#### What you have to do:
Find the line holding "is refused. -/" in the entries below. Give it again exactly, along with every line after it up to and including the line holding "t.clk.lastTick = t.clk.us ∧".

── Data extract

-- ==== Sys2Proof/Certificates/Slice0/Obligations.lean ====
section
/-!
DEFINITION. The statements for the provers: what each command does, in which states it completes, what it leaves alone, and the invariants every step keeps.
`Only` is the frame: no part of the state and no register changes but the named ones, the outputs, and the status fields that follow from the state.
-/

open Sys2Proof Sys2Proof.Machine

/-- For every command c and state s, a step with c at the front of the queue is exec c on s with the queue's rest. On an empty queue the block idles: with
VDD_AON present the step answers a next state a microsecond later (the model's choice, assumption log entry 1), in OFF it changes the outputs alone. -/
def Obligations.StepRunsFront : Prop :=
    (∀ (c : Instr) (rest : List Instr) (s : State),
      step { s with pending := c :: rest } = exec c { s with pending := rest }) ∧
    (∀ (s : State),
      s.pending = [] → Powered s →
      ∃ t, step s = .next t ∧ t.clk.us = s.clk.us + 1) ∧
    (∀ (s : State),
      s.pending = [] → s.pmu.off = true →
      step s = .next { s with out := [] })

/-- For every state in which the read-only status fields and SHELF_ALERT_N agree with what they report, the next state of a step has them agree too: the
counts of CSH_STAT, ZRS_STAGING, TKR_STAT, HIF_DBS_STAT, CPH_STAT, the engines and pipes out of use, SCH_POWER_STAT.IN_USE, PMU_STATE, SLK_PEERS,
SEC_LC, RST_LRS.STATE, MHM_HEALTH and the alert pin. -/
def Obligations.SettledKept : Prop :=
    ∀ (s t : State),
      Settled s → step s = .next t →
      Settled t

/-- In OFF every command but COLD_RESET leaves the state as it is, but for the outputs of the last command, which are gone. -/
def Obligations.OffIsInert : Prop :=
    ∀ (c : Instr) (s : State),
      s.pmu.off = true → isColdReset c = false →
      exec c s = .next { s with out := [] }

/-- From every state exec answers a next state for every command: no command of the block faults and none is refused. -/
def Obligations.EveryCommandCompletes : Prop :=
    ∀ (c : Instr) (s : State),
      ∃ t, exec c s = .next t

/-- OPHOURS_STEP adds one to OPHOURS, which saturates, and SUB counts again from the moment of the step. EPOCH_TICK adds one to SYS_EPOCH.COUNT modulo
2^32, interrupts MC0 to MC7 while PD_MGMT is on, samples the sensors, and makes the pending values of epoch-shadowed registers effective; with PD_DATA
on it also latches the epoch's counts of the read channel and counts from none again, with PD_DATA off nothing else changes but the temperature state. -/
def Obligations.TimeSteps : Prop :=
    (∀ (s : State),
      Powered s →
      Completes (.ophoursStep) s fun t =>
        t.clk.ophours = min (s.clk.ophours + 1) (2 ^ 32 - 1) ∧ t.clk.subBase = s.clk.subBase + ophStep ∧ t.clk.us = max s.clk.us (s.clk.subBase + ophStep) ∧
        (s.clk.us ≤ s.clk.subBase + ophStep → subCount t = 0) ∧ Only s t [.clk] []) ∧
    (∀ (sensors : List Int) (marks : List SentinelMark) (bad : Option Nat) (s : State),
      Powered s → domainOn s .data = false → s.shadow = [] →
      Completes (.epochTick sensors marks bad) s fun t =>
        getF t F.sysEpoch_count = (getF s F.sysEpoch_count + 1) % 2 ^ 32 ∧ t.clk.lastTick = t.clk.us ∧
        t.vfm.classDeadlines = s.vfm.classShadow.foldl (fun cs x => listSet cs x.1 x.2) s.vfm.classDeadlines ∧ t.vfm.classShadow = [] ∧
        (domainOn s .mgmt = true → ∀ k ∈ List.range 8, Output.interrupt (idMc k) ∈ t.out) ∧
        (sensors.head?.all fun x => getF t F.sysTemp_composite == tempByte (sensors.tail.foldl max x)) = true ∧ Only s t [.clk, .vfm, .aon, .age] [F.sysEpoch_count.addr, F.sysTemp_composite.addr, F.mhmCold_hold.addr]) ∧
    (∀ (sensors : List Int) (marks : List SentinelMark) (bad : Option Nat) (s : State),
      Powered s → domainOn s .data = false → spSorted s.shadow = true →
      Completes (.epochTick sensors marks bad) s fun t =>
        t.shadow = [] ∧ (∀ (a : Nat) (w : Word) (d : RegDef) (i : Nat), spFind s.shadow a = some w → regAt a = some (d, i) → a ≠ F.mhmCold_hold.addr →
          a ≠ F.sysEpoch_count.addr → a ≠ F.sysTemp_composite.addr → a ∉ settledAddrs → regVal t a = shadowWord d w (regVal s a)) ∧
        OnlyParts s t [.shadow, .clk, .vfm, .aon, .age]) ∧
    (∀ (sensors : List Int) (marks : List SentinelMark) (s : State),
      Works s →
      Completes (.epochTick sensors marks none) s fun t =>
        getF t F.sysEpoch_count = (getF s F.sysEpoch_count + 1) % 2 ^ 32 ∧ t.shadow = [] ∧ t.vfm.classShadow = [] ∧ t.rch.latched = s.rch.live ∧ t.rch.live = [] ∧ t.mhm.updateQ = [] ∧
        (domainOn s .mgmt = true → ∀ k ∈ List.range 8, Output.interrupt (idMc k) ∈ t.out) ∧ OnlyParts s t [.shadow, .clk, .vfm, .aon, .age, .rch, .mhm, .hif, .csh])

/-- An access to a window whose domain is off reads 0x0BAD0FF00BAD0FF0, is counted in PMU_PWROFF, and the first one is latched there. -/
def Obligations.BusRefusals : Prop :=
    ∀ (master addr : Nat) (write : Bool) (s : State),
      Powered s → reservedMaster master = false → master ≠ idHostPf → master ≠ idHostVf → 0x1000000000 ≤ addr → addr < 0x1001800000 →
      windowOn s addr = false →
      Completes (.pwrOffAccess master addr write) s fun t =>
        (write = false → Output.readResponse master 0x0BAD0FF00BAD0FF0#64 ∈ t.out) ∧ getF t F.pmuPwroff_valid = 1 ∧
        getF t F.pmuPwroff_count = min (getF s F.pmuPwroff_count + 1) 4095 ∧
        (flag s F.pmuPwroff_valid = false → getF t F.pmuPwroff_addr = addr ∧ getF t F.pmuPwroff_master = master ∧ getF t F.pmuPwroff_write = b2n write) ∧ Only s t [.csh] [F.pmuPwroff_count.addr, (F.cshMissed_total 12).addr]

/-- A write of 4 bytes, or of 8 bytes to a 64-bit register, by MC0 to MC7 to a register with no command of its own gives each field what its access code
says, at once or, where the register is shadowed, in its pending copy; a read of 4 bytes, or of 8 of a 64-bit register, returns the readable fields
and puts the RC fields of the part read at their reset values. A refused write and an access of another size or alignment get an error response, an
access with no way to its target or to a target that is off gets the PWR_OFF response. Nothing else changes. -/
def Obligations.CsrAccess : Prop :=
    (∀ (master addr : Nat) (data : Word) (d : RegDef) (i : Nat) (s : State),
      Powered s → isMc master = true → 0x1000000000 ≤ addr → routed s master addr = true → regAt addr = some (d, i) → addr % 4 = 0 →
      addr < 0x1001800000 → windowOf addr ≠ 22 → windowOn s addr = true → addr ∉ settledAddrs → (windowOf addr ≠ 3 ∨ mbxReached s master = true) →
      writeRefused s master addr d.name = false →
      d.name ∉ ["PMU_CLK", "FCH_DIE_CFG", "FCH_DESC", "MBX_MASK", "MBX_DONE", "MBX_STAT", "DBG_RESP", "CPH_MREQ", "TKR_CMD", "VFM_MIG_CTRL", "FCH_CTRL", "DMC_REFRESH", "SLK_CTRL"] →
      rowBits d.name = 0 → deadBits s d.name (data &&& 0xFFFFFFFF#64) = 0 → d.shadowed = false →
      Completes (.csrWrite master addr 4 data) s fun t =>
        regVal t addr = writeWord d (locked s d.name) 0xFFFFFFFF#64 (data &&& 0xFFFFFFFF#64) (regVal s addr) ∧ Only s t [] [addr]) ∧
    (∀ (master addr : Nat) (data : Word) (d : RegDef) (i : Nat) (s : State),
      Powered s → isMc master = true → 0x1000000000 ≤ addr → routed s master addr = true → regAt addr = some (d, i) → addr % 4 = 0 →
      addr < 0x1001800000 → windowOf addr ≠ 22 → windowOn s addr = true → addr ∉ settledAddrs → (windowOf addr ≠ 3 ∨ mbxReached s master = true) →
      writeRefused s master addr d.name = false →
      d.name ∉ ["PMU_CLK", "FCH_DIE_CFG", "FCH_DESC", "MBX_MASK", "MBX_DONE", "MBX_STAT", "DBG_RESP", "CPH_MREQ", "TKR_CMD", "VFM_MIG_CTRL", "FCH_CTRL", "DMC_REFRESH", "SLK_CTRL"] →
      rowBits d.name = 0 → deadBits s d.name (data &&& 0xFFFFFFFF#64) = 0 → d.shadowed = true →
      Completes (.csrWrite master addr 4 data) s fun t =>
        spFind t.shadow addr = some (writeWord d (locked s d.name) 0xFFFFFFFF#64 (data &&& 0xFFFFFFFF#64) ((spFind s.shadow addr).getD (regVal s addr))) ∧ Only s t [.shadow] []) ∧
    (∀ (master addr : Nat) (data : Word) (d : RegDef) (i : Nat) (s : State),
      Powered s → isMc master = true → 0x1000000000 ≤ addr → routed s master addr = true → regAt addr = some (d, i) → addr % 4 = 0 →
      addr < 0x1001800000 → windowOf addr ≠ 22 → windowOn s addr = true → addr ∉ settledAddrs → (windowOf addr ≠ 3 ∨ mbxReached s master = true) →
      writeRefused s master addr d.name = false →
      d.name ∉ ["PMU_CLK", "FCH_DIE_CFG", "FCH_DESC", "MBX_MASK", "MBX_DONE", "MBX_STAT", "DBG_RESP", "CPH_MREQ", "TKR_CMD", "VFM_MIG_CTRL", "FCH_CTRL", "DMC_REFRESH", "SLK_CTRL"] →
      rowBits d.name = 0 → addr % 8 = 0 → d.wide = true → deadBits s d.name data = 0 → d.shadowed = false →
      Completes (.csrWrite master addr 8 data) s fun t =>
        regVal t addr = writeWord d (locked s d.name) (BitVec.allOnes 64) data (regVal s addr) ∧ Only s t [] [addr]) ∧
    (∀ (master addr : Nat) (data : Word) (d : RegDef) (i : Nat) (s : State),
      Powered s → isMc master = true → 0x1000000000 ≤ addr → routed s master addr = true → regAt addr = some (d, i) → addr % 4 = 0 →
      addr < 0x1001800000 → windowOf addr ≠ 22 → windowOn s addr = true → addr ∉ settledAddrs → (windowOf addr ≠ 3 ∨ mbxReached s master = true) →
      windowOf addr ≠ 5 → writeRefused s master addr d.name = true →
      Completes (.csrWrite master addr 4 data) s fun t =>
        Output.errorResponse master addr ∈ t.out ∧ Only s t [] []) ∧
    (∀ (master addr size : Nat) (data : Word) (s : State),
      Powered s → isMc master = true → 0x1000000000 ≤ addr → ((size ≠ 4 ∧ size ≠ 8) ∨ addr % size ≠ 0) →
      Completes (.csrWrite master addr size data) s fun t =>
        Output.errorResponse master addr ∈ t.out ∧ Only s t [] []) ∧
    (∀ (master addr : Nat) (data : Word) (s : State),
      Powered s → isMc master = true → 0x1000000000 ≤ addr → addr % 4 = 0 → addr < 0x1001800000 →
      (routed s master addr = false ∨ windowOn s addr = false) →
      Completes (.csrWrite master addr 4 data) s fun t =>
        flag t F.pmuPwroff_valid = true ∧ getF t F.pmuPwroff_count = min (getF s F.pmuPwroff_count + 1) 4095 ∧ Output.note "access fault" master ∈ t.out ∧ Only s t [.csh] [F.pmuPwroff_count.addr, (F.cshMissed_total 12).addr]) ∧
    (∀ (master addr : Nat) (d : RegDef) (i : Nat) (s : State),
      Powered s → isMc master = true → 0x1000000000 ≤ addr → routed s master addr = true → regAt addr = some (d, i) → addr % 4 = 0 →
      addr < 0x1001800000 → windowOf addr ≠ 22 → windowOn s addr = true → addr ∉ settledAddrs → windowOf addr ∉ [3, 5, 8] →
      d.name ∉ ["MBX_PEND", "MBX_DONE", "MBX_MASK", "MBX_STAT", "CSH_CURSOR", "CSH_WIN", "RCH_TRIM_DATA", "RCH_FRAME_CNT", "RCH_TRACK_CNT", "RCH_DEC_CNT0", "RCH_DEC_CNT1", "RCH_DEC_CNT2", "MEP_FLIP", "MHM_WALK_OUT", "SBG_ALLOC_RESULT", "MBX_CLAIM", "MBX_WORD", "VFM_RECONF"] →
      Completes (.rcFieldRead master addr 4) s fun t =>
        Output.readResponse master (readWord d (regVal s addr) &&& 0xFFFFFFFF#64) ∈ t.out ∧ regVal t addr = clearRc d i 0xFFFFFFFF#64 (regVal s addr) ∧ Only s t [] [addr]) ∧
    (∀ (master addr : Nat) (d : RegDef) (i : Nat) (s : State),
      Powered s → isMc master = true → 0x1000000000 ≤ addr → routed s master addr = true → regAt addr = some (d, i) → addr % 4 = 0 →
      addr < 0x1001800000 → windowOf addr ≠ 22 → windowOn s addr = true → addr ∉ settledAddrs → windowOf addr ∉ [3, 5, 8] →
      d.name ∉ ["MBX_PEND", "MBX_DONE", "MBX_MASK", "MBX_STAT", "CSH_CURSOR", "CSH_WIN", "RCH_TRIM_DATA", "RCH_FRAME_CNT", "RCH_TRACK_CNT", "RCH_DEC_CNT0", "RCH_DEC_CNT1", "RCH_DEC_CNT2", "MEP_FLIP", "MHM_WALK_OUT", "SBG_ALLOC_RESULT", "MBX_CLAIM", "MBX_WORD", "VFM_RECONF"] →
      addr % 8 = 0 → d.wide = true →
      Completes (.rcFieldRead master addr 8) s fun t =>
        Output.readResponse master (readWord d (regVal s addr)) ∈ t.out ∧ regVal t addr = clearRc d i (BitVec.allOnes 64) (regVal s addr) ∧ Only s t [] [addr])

────

#### Response to this exercise:
/-- From every state exec answers a next state for every command: no command of the block faults and none is refused. -/
def Obligations.EveryCommandCompletes : Prop :=
    ∀ (c : Instr) (s : State),
      ∃ t, exec c s = .next t

/-- OPHOURS_STEP adds one to OPHOURS, which saturates, and SUB counts again from the moment of the step. EPOCH_TICK adds one to SYS_EPOCH.COUNT modulo
2^32, interrupts MC0 to MC7 while PD_MGMT is on, samples the sensors, and makes the pending values of epoch-shadowed registers effective; with PD_DATA
on it also latches the epoch's counts of the read channel and counts from none again, with PD_DATA off nothing else changes but the temperature state. -/
def Obligations.TimeSteps : Prop :=
    (∀ (s : State),
      Powered s →
      Completes (.ophoursStep) s fun t =>
        t.clk.ophours = min (s.clk.ophours + 1) (2 ^ 32 - 1) ∧ t.clk.subBase = s.clk.subBase + ophStep ∧ t.clk.us = max s.clk.us (s.clk.subBase + ophStep) ∧
        (s.clk.us ≤ s.clk.subBase + ophStep → subCount t = 0) ∧ Only s t [.clk] []) ∧
    (∀ (sensors : List Int) (marks : List SentinelMark) (bad : Option Nat) (s : State),
      Powered s → domainOn s .data = false → s.shadow = [] →
      Completes (.epochTick sensors marks bad) s fun t =>
        getF t F.sysEpoch_count = (getF s F.sysEpoch_count + 1) % 2 ^ 32 ∧ t.clk.lastTick = t.clk.us ∧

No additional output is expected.